When it is revealed that Warren is interested in a friend of Dennis’ girlfriend, they hatch a  dual plot to get the two women to come over for a drug-fueled party and also to sell enough drugs to replace the money Warren has already used from the bag of cash he stole. But when the women arrive, the half-baked plots both unravel. Warren finds himself alone with Jessica (Ruby Wolf), the object of his affections, and can’t stop himself from spending more of the money to impress her.

Under the direction of Katherine M. Carter, John Evans Reese as Warren and Michael Godlsmith as Dennis are quite entertaining to watch as they navigate their new lives as adults just out of high school. As their dysfunctional bromance unfolds, the humor covers an unspoken desperation for love in both of these overprivileged underachievers.

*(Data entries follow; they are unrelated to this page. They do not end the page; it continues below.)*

-- ==== Sys2Proof/Laws/Trace.lean ====
section
/-! SUPPORT. What the line observer sees of the bytes and the conditions (R13, R87 to R90). -/

namespace Sys2Proof.Machine

/-- The observer after a trace. -/
def Watch.after (o : Watch) (ops : List MicroOp) : Watch := ops.foldl (fun o op => (o.see op).1) o

theorem after_append (o : Watch) (x y : List MicroOp) : o.after (x ++ y) = (o.after x).after y := by
  simp [Watch.after]

theorem events_append (o : Watch) (x y : List MicroOp) :
    o.events (x ++ y) = o.events x ++ (o.after x).events y := by
  unfold Watch.after
  induction x generalizing o with
  | nil => rfl
  | cons op x ih => simp [Watch.events, ih]

theorem samplesReleased_append (o : Watch) (x y : List MicroOp) :
    samplesReleased o (x ++ y) ↔ samplesReleased o x ∧ samplesReleased (o.after x) y := by
  unfold Watch.after
  induction x generalizing o with
  | nil => simp [samplesReleased]
  | cons op x ih => simp [samplesReleased, ih, and_assoc]

/-- From `o`, the observer sees `es` along `ops` and becomes `p`, with every sample on a released line
while the clock is high. -/
def Seen (o : Watch) (ops : List MicroOp) (es : List BusEvent) (p : Watch) : Prop :=
  o.events ops = es ∧ o.after ops = p ∧ samplesReleased o ops

theorem Seen.append {o p q : Watch} {x y : List MicroOp} {es fs : List BusEvent} (h : Seen o x es p)
    (k : Seen p y fs q) : Seen o (x ++ y) (es ++ fs) q := by
  obtain ⟨h1, h2, h3⟩ := h
  obtain ⟨k1, k2, k3⟩ := k
  exact ⟨by rw [events_append, h1, h2, k1], by rw [after_append, h2, k2],
    by rw [samplesReleased_append, h2]; exact ⟨h3, k3⟩⟩

/-- Only the ninth cell completes a byte (R8). -/
theorem byteEvent_none (x : Cell) (cs : List Cell) (h : cs.length ≠ 8) : byteEvent (x :: cs) = none := by
  unfold byteEvent
  split
  · rename_i _ _ _ e
    cases e
    split
    · simp_all
    · rfl
  · rfl

theorem byteOfBits_bits (b : Byte) :
    byteOfBits [b.getLsbD 0, b.getLsbD 1, b.getLsbD 2, b.getLsbD 3, b.getLsbD 4, b.getLsbD 5, b.getLsbD 6,
      b.getLsbD 7] = b := by
  revert b
  decide +kernel

theorem seen_writeCell (b : Byte) (i : Nat) (low : Bool) (seen : Option Bool) (cs : List Cell)
    (h : cs.length ≠ 8) :
    Seen ⟨false, low, seen, false, cs⟩ (writeCellOps b i) []
      ⟨false, !b.getLsbD i, none, false, ⟨b.getLsbD i, false⟩ :: cs⟩ := by
  unfold Seen Watch.after writeCellOps bitOp
  cases hb : b.getLsbD i <;> simp [Watch.events, Watch.see, samplesReleased, byteEvent_none _ cs h]

theorem seen_writeCells (b : Byte) (is : List Nat) (low : Bool) (seen : Option Bool) (cs : List Cell)
    (h : is.length + cs.length ≤ 8) :
    ∃ low' seen', Seen ⟨false, low, seen, false, cs⟩ (is.flatMap (writeCellOps b)) []
      ⟨false, low', seen', false, is.reverse.map (fun i => ⟨b.getLsbD i, false⟩) ++ cs⟩ := by
  induction is generalizing low seen cs with
  | nil => exact ⟨low, seen, rfl, rfl, trivial⟩
  | cons i is ih =>
    simp only [List.length_cons] at h
    obtain ⟨l, s, hs⟩ := ih (!b.getLsbD i) none (⟨b.getLsbD i, false⟩ :: cs)
      (by simp only [List.length_cons]; omega)
    exact ⟨l, s, by simpa using (seen_writeCell b i low seen cs (by omega)).append hs⟩

/-- A written byte, and what it leaves the observer with: the clock low, the line released (R129). -/
theorem seen_wbyte (b : Byte) (level low : Bool) (seen : Option Bool) :
    Seen ⟨false, low, seen, false, []⟩ (wbyteOps b level) [.wrote b (!level)]
      ⟨false, false, some level, false, []⟩ := by
  obtain ⟨low', seen', h⟩ := seen_writeCells b bitOrder low seen [] (by decide)
  have k : Seen ⟨false, low', seen', false, bitOrder.reverse.map (fun i => ⟨b.getLsbD i, false⟩) ++ []⟩
      (ackCellOps level) [.wrote b (!level)] ⟨false, false, some level, false, []⟩ := by
    have hb := byteOfBits_bits b
    unfold Seen Watch.after ackCellOps
    simp [Watch.events, Watch.see, samplesReleased, byteEvent, bitOrder] at hb ⊢
    exact hb
  exact h.append k

theorem seen_readCell (d : Byte) (i : Nat) (seen : Option Bool) (cs : List Cell) (h : cs.length ≠ 8) :
    Seen ⟨false, false, seen, false, cs⟩ (readCellOps d i) []
      ⟨false, false, some (d.getLsbD i), false, ⟨d.getLsbD i, true⟩ :: cs⟩ := by
  unfold Seen Watch.after readCellOps
  simp [Watch.events, Watch.see, samplesReleased, byteEvent_none _ cs h]

theorem seen_readCells (d : Byte) (is : List Nat) (seen : Option Bool) (cs : List Cell)
    (h : is.length + cs.length ≤ 8) :
    ∃ seen', Seen ⟨false, false, seen, false, cs⟩ (is.flatMap (readCellOps d)) []
      ⟨false, false, seen', false, is.reverse.map (fun i => ⟨d.getLsbD i, true⟩) ++ cs⟩ := by
  induction is generalizing seen cs with
  | nil => exact ⟨seen, rfl, rfl, trivial⟩
  | cons i is ih =>
    simp only [List.length_cons] at h
    obtain ⟨s, hs⟩ := ih (some (d.getLsbD i)) (⟨d.getLsbD i, true⟩ :: cs)
      (by simp only [List.length_cons]; omega)
    exact ⟨s, by simpa using (seen_readCell d i seen cs (by omega)).append hs⟩

/-- A byte read, with the acknowledgement the master sent (R130). -/
theorem seen_rbyte (sendAck : Bool) (d : Byte) (low : Bool) (seen : Option Bool) :
    Seen ⟨false, low, seen, false, []⟩ (rbyteOps sendAck d) [.read d sendAck]
      ⟨false, false, none, false, []⟩ := by
  obtain ⟨seen', h⟩ := seen_readCells d bitOrder seen [] (by decide)
  have h0 : Seen ⟨false, low, seen, false, []⟩ [.sdaRel] [] ⟨false, false, seen, false, []⟩ := by
    unfold Seen Watch.after
    simp [Watch.events, Watch.see, samplesReleased]
  have k : Seen ⟨false, false, seen', false, bitOrder.reverse.map (fun i => ⟨d.getLsbD i, true⟩) ++ []⟩
      (masterAckOps sendAck) [.read d sendAck] ⟨false, false, none, false, []⟩ := by
    have hb := byteOfBits_bits d
    unfold Seen Watch.after masterAckOps
    cases sendAck <;>
      simp [Watch.events, Watch.see, samplesReleased, byteEvent, bitOrder] at hb ⊢ <;> exact hb
  exact (h0.append h).append k

/-- The first start condition of a frame (R127). -/
theorem seen_start (seen : Option Bool) (pulse : Bool) :
    Seen ⟨true, false, seen, pulse, []⟩ startOps [.start] ⟨false, true, seen, false, []⟩ := by
  unfold Seen Watch.after
  simp [Watch.events, Watch.see, samplesReleased, startOps]

/-- A repeated start condition (R133). -/
theorem seen_repeatedStart (seen : Option Bool) (low : Bool) :
    Seen ⟨false, low, seen, false, []⟩ startOps [.start] ⟨false, true, none, false, []⟩ := by
  unfold Seen Watch.after
  simp [Watch.events, Watch.see, samplesReleased, startOps]

/-- The stop condition (R128) leaves the observer on idle lines. -/
theorem seen_stop (seen : Option Bool) (low : Bool) :
    Seen ⟨false, low, seen, false, []⟩ stopOps [.stop] Watch.idle := by
  unfold Seen Watch.after Watch.idle
  simp [Watch.events, Watch.see, samplesReleased, stopOps]

end Sys2Proof.Machine
end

Lonergan’s plot twists effectively raise the stakes at every turn, as we imagine the kids spending all of the cash at some point. Their lack of discipline, attempts at self-awareness, and decadent desires push them to making very bad decisions and the money in the bag always serves as the instigator of the problem. This is Our Youth is very much about a period in our lives when we are old enough to be on our own, but not really ready to be on our own. But it is also a play about the trappings of wealth and the ways in which money acts as an illusion motivating us to follow through on our worst instincts.

This is Our Youth is performed onstage at the Julie Harris Theater at WHAT, 2357 Route 6, Wellfleet, Tuesdays through Saturdays at 8 p.m. through June 22. For tickets ($25 – $39/students $12)  and information, go to the box office, call 508.349.9428, or visit what.org.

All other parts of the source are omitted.